= Elizabeth Zetzel =

American physician

Elizabeth Rosenberg Zetzel (1907–1970) was an American psychoanalyst and physician.

==Life==

Elizabeth Zetzel was born on 17 March 1907 in New York, the daughter of the jurist and philanthropist James N. Rosenberg. She gained her first degree from Smith College, before studying medicine at the University of London.
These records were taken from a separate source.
/-- A sample arrival of the running part: the counters, then the timers in seconds where the second advances (R78, R133,
R151, R171), the stall counts (R170), the trackers' passes, and the drivers' pulse and verify counts (R113, R114), a step
hearing its feed's crossing and its leaving of TRACKING (R110, R113); then each block's turn once, in some order that keeps
the stages of a close (R21) and has a branch enter NORMAL right behind its pass, or behind a cause of the branch taken there
(R136), then the drivers' fire phases and the arbiter's round. A turn does what its row does: a change of feed state posts
FEED_STATE, but on leaving NO_LINE (R23); window results are taken into the evidence (R143) and test a SUSPECT monitor
(R146); a branch-sum stage moves OVERCURRENT (R125), the trip runs (R126) and the stagger count (R99), and tests the head
(R101); the BREAKER cause follows the level (R128); a WATCHING monitor's silence rises unless it is paused, and is tested
(R141, R145), and a pending verdict that has not tried at this arrival tries (R148); a pulse or verify window ends, or an
IDLE outlet of UNKNOWN contact is discovered at the entry into TRACKING (R121), with the remembered load and the end of a
waiting CLOSE (R50, R96), OUTLET_SWITCHED ahead of any other event, which is the model's reading (assumption 13); the
leaving of TRACKING ends a verify window UNVERIFIED (R115). The order as an operand is the model's choice (assumption 1). -/
def Obligations.ArrivalTakesEveryTurn : Prop :=
  (∀ (set : SampleSet) (o : ArrivalOrder) (s : State), s.resetHeld = false →
    (∀ f, let t := s.takeArrival set
      t.tracker f = (s.tracker f).pass (look s.settings.windowExp f) (look s.settings.divider f) (s.sampleCounter + 1) t.stamp
        (look t.handed.volts f) (look t.handed.vClip f)) ∧
    (let t := s.takeArrival set
      let second := 7680 ≤ s.subSecond + 1
      t.sampleCounter = s.sampleCounter + 1 ∧ t.stamp = { seconds := t.seconds, sub := t.subSecond } ∧
      (second → t.subSecond = 0 ∧ t.seconds = s.seconds + 1) ∧
      (¬second → t.subSecond = s.subSecond + 1 ∧ t.seconds = s.seconds) ∧
      t.handling = some { returned := [], tries := [], formed := [], tried := [] } ∧
      t.entries = s.entries.map (fun e =>
        { e with offHold := if second ∧ e.phase = .offHold then e.offHold - 1 else e.offHold }) ∧
      (∀ b, t.protection b = { s.protection b with restartTimer :=
        if second ∧ (s.protection b).state = .restartWait then (s.protection b).restartTimer - 1
        else (s.protection b).restartTimer }) ∧
      (∀ k, t.monitor k = { s.monitor k with grace :=
        if second ∧ (s.monitor k).state = .grace then (s.monitor k).grace - 1 else (s.monitor k).grace }) ∧
      (∀ x, t.port x = { s.port x with
        silence := if second ∧ (s.port x).presence ≠ .absent then
            (if 255 ≤ (s.port x).silence then (s.port x).silence else (s.port x).silence + 1)
          else (s.port x).silence
        stall := if set.sclLow.get x = true then
            (if 231 ≤ (s.port x).stall then (s.port x).stall else (s.port x).stall + 1)
          else 0
        stallDue := set.sclLow.get x && decide ((s.port x).stall = 230) && decide ((s.port x).trans ≠ .none) }) ∧
      { t with sampleCounter := s.sampleCounter, seconds := s.seconds, subSecond := s.subSecond, stamp := s.stamp,
               handling := s.handling, handed := s.handed, senseAge := s.senseAge, breakers := s.breakers,
               trackers := s.trackers, drivers := s.drivers, entries := s.entries, protections := s.protections,
               monitors := s.monitors, ports := s.ports } = s) ∧
    (∀ k, let d := s.driver k
      let d' := (s.takeArrival set).driver k
      let heard := ((s.takeArrival set).tracker ((d.step.map (·.feed)).getD (s.feedOf k))).notice
      let crossed := ∃ c, heard.close = some c ∧ c.kind = .crossing
      d'.contact = d.contact ∧ d'.fault = d.fault ∧ d'.coil = d.coil ∧ d'.waitingUrgent = d.waitingUrgent ∧
      (d.state = .idle ∨ d.state = .faulted → d'.state = d.state) ∧
      (d.step = none → d'.step = none) ∧
      (∀ st, d.step = some st → d'.step = some { st with
        metRising := st.metRising && !decide crossed
        metFalling := st.metFalling && !decide crossed
        sync := if heard.leftTracking = true ∧ (d.state = .waitPhase ∨ d.state = .waitSlot) then false else st.sync
        feedLeft := if heard.leftTracking = true ∧ d.state = .pulse then true else st.feedLeft }) ∧
      (d.state = .waitPhase → d'.state = if heard.leftTracking = true then .waitSlot else .waitPhase) ∧
      (d.state = .waitSlot → d'.state = .waitSlot) ∧
      (d.state ≠ .pulse → d'.pulseCount = d.pulseCount) ∧
      (d.state ≠ .verify → d'.skip = d.skip ∧ d'.observe = d.observe ∧ d'.activeSeen = d.activeSeen) ∧
      (d.state = .pulse → d'.state = .pulse ∧ d'.pulseCount = d.pulseCount - 1) ∧
      (d.state = .verify → d.skip ≠ 0 → d'.state = .verify ∧ d'.skip = d.skip - 1 ∧ d'.observe = d.observe ∧
        d'.activeSeen = d.activeSeen) ∧
      (d.state = .verify → d.skip = 0 → d'.state = .verify ∧ d'.skip = 0 ∧ d'.observe = d.observe - 1 ∧
        d'.activeSeen = (d.activeSeen || look set.sense k))) ∧
    ∃ (ts : List Turn) (t : State), ts.Nodup ∧ (∀ u, (∀ k, u ≠ .request k) → u ∈ ts) ∧
      (∀ k, ts.idxOf (.closes (s.feedOf k)) < ts.idxOf (.evidence k) ∧
        ts.idxOf (.closes (s.feedOf k)) < ts.idxOf (.trip k)) ∧
      (∀ b, ts.idxOf (.closes (s.branchFeedOf b)) < ts.idxOf (.overcurrent b) ∧
        ts.idxOf (.closes (s.branchFeedOf b)) < ts.idxOf (.admission b)) ∧
      (∀ b, ts.idxOf (.returns b) < ts.idxOf (.settles b) ∧
        ∀ u, ts.idxOf (.returns b) < ts.idxOf u → ts.idxOf u < ts.idxOf (.settles b) →
          u = .overcurrent b ∨ u = .breakerCause b) ∧
      execAll (allOutlets.map .firePhase ++ [.slotGrant]) (ts.foldl State.turn (s.takeArrival set)) = .next t ∧
      exec (.sampleArrival set o) s = .next t.closeArrival) ∧
  ∀ u : State, u.resetHeld = false →
    (∀ f, ((u.tracker f).notice.left = none ∨ (u.tracker f).notice.left = some .noLine → u.turn (.feedState f) = u) ∧
      ∀ l, (u.tracker f).notice.left = some l → l ≠ .noLine → u.turn (.feedState f) =
        u.post (.feedState f (u.tracker f).state l) EventOrigin.nobody) ∧
    (∀ f k, u.handling ≠ none → ((u.turn (.closes f)).formedNow k = true ↔ u.formedNow k = true ∨
      u.feedOf k = f ∧ (u.meter k).skip = false ∧ (u.meter k).waiting = false ∧
        ∃ n, (u.tracker f).notice.close = some n ∧ n.window = .addAndClose)) ∧
    (∀ k, let m := u.monitor k
      (u.formedNow k = false ∨ m.state = .off → u.turn (.evidence k) = u) ∧
      ∀ r m', u.formedNow k = true → m.state ≠ .off → (u.meter k).windowResult = some r →
        m' = { m with
          evidence := min 255 (m.evidence + 1)
          spread := some (match m.spread with
            | none => (r.pmW, r.pmW)
            | some (lo, hi) => if m.evidence = 0 then (r.pmW, r.pmW) else (min lo r.pmW, max hi r.pmW)) } →
        let stalls := look u.settings.stallBand k = 0 ∨ m'.evidence ≠ 0 ∧
          ∃ lo hi : Int, m'.spread = some (lo, hi) ∧ hi - lo ≤ look u.settings.stallBand k
        let tested := m.state = .suspect ∧ stalls ∧ u.contact k = .closed ∧
          u.entryOf k = none ∧ (u.driver k).fault = none
        (¬tested → u.turn (.evidence k) = u.setMonitor k m') ∧
        (tested → look u.settings.monWindow k * 3840 ≤ m.silence →
          exec (.verdict k) (u.setMonitor k { m' with state := .watching }) = .next (u.turn (.evidence k)))) ∧
    (∀ b, ((u.tracker (u.branchFeedOf b)).notice.close = none →
        u.turn (.overcurrent b) = u ∧ u.turn (.admission b) = u ∧ ∀ k, u.branchOf k = b → u.turn (.trip k) = u) ∧
      ((u.tracker (u.branchFeedOf b)).notice.close ≠ none →
        ((u.protection b).overcurrent = false →
          exec (.overcurrentActive b) u = .next (u.turn (.overcurrent b))) ∧
        ((u.protection b).overcurrent = true → (u.protection b).overRun ≠ 0 → u.turn (.overcurrent b) = u) ∧
        ((u.protection b).overcurrent = true → (u.protection b).overRun = 0 →
          exec (.automaticRestart b) (u.setProtection b { u.protection b with overcurrent := false }) =
            .next (u.turn (.overcurrent b))) ∧
        exec (.admission b) (u.setSequencer b
          { u.sequencer b with stagger := min 255 ((u.sequencer b).stagger + 1) }) = .next (u.turn (.admission b)) ∧
        ∀ k, u.branchOf k = b → 0 < look u.settings.tripCycles k →
          exec (.outletTrip k) (u.setTripRun k
            (if look u.settings.tripLevel k = 0 ∨ (u.driver k).fault ≠ none ∨
                (u.isTripped k = true ∧ u.contact k = .opened) ∨
                ((u.meter k).cycleResult.map (·.imA)).getD 0 ≤ look u.settings.tripLevel k then 0
              else min 255 (u.tripRun k + 1))) = .next (u.turn (.trip k))) ∧
      ((u.breaker b).level = none ∨ (u.breaker b).level = some .opened ∧ (u.protection b).breaker = true ∨
          (u.breaker b).level = some .closed ∧ (u.protection b).breaker = false → u.turn (.breakerCause b) = u) ∧
      ((u.breaker b).level = some .opened → (u.protection b).breaker = false →
        ((u.turn (.breakerCause b)).protection b).breaker = true ∧
        ((u.turn (.breakerCause b)).protection b).state = .shed) ∧
      ((u.breaker b).level = some .closed → (u.protection b).breaker = true →
        exec (.automaticRestart b) (u.setProtection b { u.protection b with breaker := false }) =
          .next (u.turn (.breakerCause b))) ∧
      ((u.protection b).state ≠ .restoring → ¬((u.protection b).state = .restartWait ∧ (u.protection b).restartTimer = 0) →
        execAll ((u.outletsOf b).map .offHoldEnd) u = .next (u.turn (.returns b))) ∧
      ((∀ e, e ∈ u.entries → u.branchOf e.outlet = b → e.phase = .offHold → e.offHold ≠ 0) →
        ((u.protection b).state = .restoring →
          exec (.restorationPass b) u = .next ((u.turn (.returns b)).turn (.settles b))) ∧
        ((u.protection b).state ≠ .restoring →
          exec (.restartExpiry b) u = .next ((u.turn (.returns b)).turn (.settles b)))) ∧
      ((u.protection b).state ≠ .restoring ∨ (∃ k, look (u.protection b).victims k = true) → u.turn (.settles b) = u)) ∧
    (∀ k, exec (.graceExpiry k) u = .next (u.turn (.grace k)) ∧
      ((u.monitor k).state = .watching → exec (.verdict k)
        (if u.contact k = .closed ∧ u.entryOf k = none ∧ (u.driver k).fault = none then
          u.setMonitor k { u.monitor k with
            silence := min (look u.settings.monWindow k * 3840) ((u.monitor k).silence + 1) }
        else u) = .next (u.turn (.monitor k))) ∧
      ((u.monitor k).state ≠ .watching →
        (k ∈ (u.handling.map (·.tried)).getD [] → u.turn (.monitor k) = u) ∧
        (k ∉ (u.handling.map (·.tried)).getD [] → exec (.monitorPlacement k) u = .next (u.turn (.monitor k))))) ∧
    (∀ k, ((u.driver k).state = .pulse → exec (.pulseEnd k) u = .next (u.turn (.driver k))) ∧
      ((u.driver k).state = .verify → exec (.verifyWindowEnd k) u = .next (u.turn (.driver k))) ∧
      ((u.driver k).state = .idle → (u.tracker (u.feedOf k)).notice.enteredTracking = true → u.contact k = .unknown →
        ∃ (c : Contact) (seen : State), c = (if u.age k < 192 then .closed else .opened) ∧
          seen = (u.moved k c).told (.outletSwitched k c .discovered) EventOrigin.nobody ∧
          (u.turn (.driver k)).contact k = c ∧ (u.turn (.driver k)).meters = seen.meters ∧
          (∀ x, ∃ es : List Event, (u.turn (.driver k)).port x = es.foldl Port.offer (seen.port x)) ∧
          (c = .closed → (∀ e, u.entryOf k = some e → ¬(e.kind = .closing ∧ e.phase = .waitAdmit)) →
            u.turn (.driver k) = seen) ∧
          (c = .closed → u.EntriesDistinct → ∀ e, u.entryOf k = some e → e.kind = .closing → e.phase = .waitAdmit →
            (u.turn (.driver k)).entryOf k = none ∧
            (u.turn (.driver k)).ports = (seen.ended e .done .noPulse).ports ∧
            (u.turn (.driver k)).monitors = (seen.ended e .done .noPulse).monitors) ∧
          (c = .opened → ∀ first, first = ((u.sequencer (u.branchOf k)).line.head?.bind u.entryById).map (·.outlet) →
            (first = some k → exec (.admission (u.branchOf k)) seen = .next (u.turn (.driver k))) ∧
            (first ≠ some k → u.turn (.driver k) = seen))) ∧
      ((u.driver k).state ≠ .pulse → (u.driver k).state ≠ .verify →
        ¬((u.driver k).state = .idle ∧ (u.tracker (u.feedOf k)).notice.enteredTracking = true ∧ u.contact k = .unknown) →
        u.turn (.driver k) = u)) ∧
    (∀ k st, (u.driver k).step = some st →
      ((u.tracker st.feed).notice.leftTracking = false → u.turn (.leaving k) = u) ∧
      ((u.tracker st.feed).notice.leftTracking = true → (u.driver k).state = .waitPhase → u.turn (.leaving k) =
        u.setDriver k { u.driver k with state := .waitSlot, step := some { st with sync := false } }) ∧
      ((u.tracker st.feed).notice.leftTracking = true → (u.driver k).state = .waitSlot → u.turn (.leaving k) =
        u.setDriver k { u.driver k with step := some { st with sync := false } }) ∧
      ((u.tracker st.feed).notice.leftTracking = true → (u.driver k).state = .pulse → u.turn (.leaving k) =
        u.setDriver k { u.driver k with step := some { st with feedLeft := true } }) ∧
      ((u.driver k).state = .idle ∨ (u.driver k).state = .faulted → u.turn (.leaving k) = u) ∧
      ((u.tracker st.feed).notice.leftTracking = true → (u.driver k).state = .verify →
        (u.turn (.leaving k)).contact k = (if st.direction = .close then .closed else .opened) ∧
        (u.EntriesDistinct → u.LinesLive → u.StepEnds k st .unverified (u.turn (.leaving k))))) ∧
    ∀ x, (u.subSecond = 0 → exec (.linkTimeout x) u = .next (u.turn (.timeout x))) ∧
      (u.subSecond ≠ 0 → u.turn (.timeout x) = u) ∧
      ((u.port x).stallDue = false → u.turn (.stall x) = u) ∧
      ((u.port x).stallDue = true → (u.port x).stall = 231 → (u.port x).trans ≠ .none →
        exec (.busStall x) u = .next (u.turn (.stall x)))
She underwent analytic training in the 1930s with the British Psychoanalytic Society (BPAS). Her training analyst was Ernest Jones, though she was also influenced by the ideas of Melanie Klein and Kleinians like Joan Riviere, Susan Sutherland Isaacs and Donald Winnicott.

In 1949 she returned to the United States. She became a training analyst and teacher at the Boston Psychoanalytic Society, and from 1961 to 1965 was also secretary of the International Psychoanalytic Association under Maxwell Gitelson as president.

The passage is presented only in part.